So I attended my first "real" Crossfit class night last. After 6 essentially private sessions with just Nalani and the (female) instructor, I was confident I'd be fine.
But then I showed up to the class and now instead of just being with my really good friend, I was with 8 strangers, mostly tattooed (& ripped) men, who all seemed to know exactly what they were doing. The instructor, also a man I'd never seen before, looked like a bad ass. Holy crap. What did I get myself into?
I briefly introduced myself to the instructor and mentioned it was my first class, but apparently at Crossfit they don't baby you just because you're new. He might as well have said, Put your big girl pants on Michelle.
After a short jog we warmed up with jumprope... singles first then he instructed double unders, which I wasn't even going to attempt until he said "Even if you don't have double unders, try." So, um, Ok. I tried. And guess what?? I did one! OK only one but still. I did one! Then I kept whacking myself in the shins with that jumprope. But still. I did a double under. And I would not have even made the attempt had the instructor babied me like I thought I wanted him to. So that made me feel accomplished.
Then we moved on to box jumps and the goal of the day was "max height". Hmmm. Ok while I like box jumps at ~16", and did tons of those last week, I've never attempted anything higher than that. But we got out all the taller boxes and the other two girls in the class started hopping up onto them so I did too. It was like, just shut up and do what they do, even if you're a little scared.

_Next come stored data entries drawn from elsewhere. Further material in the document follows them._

/-- A record is written into the copy of the key store that does not hold the newer one, with the next generation (R398). -/
def Nor.putKey (n : Nor) (ns : Nat) (r : KeyRec) : Nor :=
  match Tbl.get n.keys ns with
  | some old => { n with keys := Tbl.set n.keys ns { r with gen := old.gen + 1 }, keysOld := Tbl.set n.keysOld ns old }
  | none => { n with keys := Tbl.set n.keys ns r }

/-- The roster is written into the copy that does not hold the newer one, with the next generation (R479, R488). -/
def Nor.putRoster (n : Nor) (r : Roster) : Nor :=
  { n with roster := { r with generation := n.roster.generation + 1 }, rosterOld := n.roster }

/-- The function table is written in the same way, with its header (R479, R497). -/
def Nor.putTable (n : Nor) (t : Tbl FnEntry) (mig : Nat) (sanitize : Bool) : Nor :=
  { n with fnTable := t, migSerial := mig, sanitize := sanitize, fnGen := n.fnGen + 1,
           fnOld := { table := n.fnTable, mig := n.migSerial, sanitize := n.sanitize } }

/-- A write of a namespace's record to NOR; `seqs` complete with it (R398, R403). -/
def State.writeKeyRec (s : State) (ns : Nat) (r : KeyRec) (seqs : List Nat) (dw0 : Dword) : State :=
  s.setNorWaits (s.norWaits ++
      [{ seqs := seqs, dw0 := dw0, entry := none, mig := s.ten.migSerial, key := some (ns, r) }])

/-- KEY's random bit generator serves a request (R409). -/
def useDrbg (s : State) : State := (s.wake keyDomains).setKey { s.key with requests := s.key.requests + 1 }

/-- The record of a loaded or generated key. -/
def newKeyRec (sp : Space) (key : Option Nat) (keyId : Nat) (erased : List Nat) : KeyRec :=
  { mode := sp.mode, source := sp.source, owner := sp.owner, keyId := keyId, kcv := (key.map kcv).getD 0,
    erased := erased, gen := 0, wrapped := if sp.source = .volatile then none else key }

end Sys2Proof.Machine
end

Then the instructor started stacking weight plates on top of the tallest box. And we jumped onto them. Then another plate, and another plate. I was trying to not freak out and it was so interesting to me to watch these gals just go jump up that high. Inside I was having a little meltdown though every time he added another plate like OMG can I do that?? But every time the other girls did... and the peer pressure worked for me so I jumped too. Landing on top of that box with 5 plates stacked on top was one of the most empowering things I've done in a long time. Mostly b/c it's been a while since I've attempted to do something that scared me like that. I wanted to take a picture of it but felt silly b/c the other girls didn't seem to think it was quite the accomplishment I did... I didn't want to be a complete dork.
Obviously this is not me (were you confused!? lol) but I stole this pic off our gym's FB- gives an idea of the set-up at our gym and what we were jumping onto... There was a guy in our class who must have stacked 25 plates up (no exaggeration) and I watched him hop right up onto the top of the pile. I was like, Is he a cat??
I feel like I kinda wimped out on the WOD... I stuck with my game plan of trying to leave class without being completely disabled for the next few days, which meant I didn't lift super heavy weights for the Power Cleans, and I used bands for the push-ups... but give me a break we did 90 of them. Whatever I did at that class yesterday was clearly enough b/c I had noodle arms this morning and couldn't swim worth shit.
Anyway, I'm pretty stoked about this new challenge. I left that class knowing that I'd accomplished some things I never would have even attempted had I not been pushed to do so. It's been a while since I've been in a situation where I felt so... how do I put this?? Bottom of the totem pole might be a good description. It was humbling. In a really great way. I'm looking forward to going again tomorrow.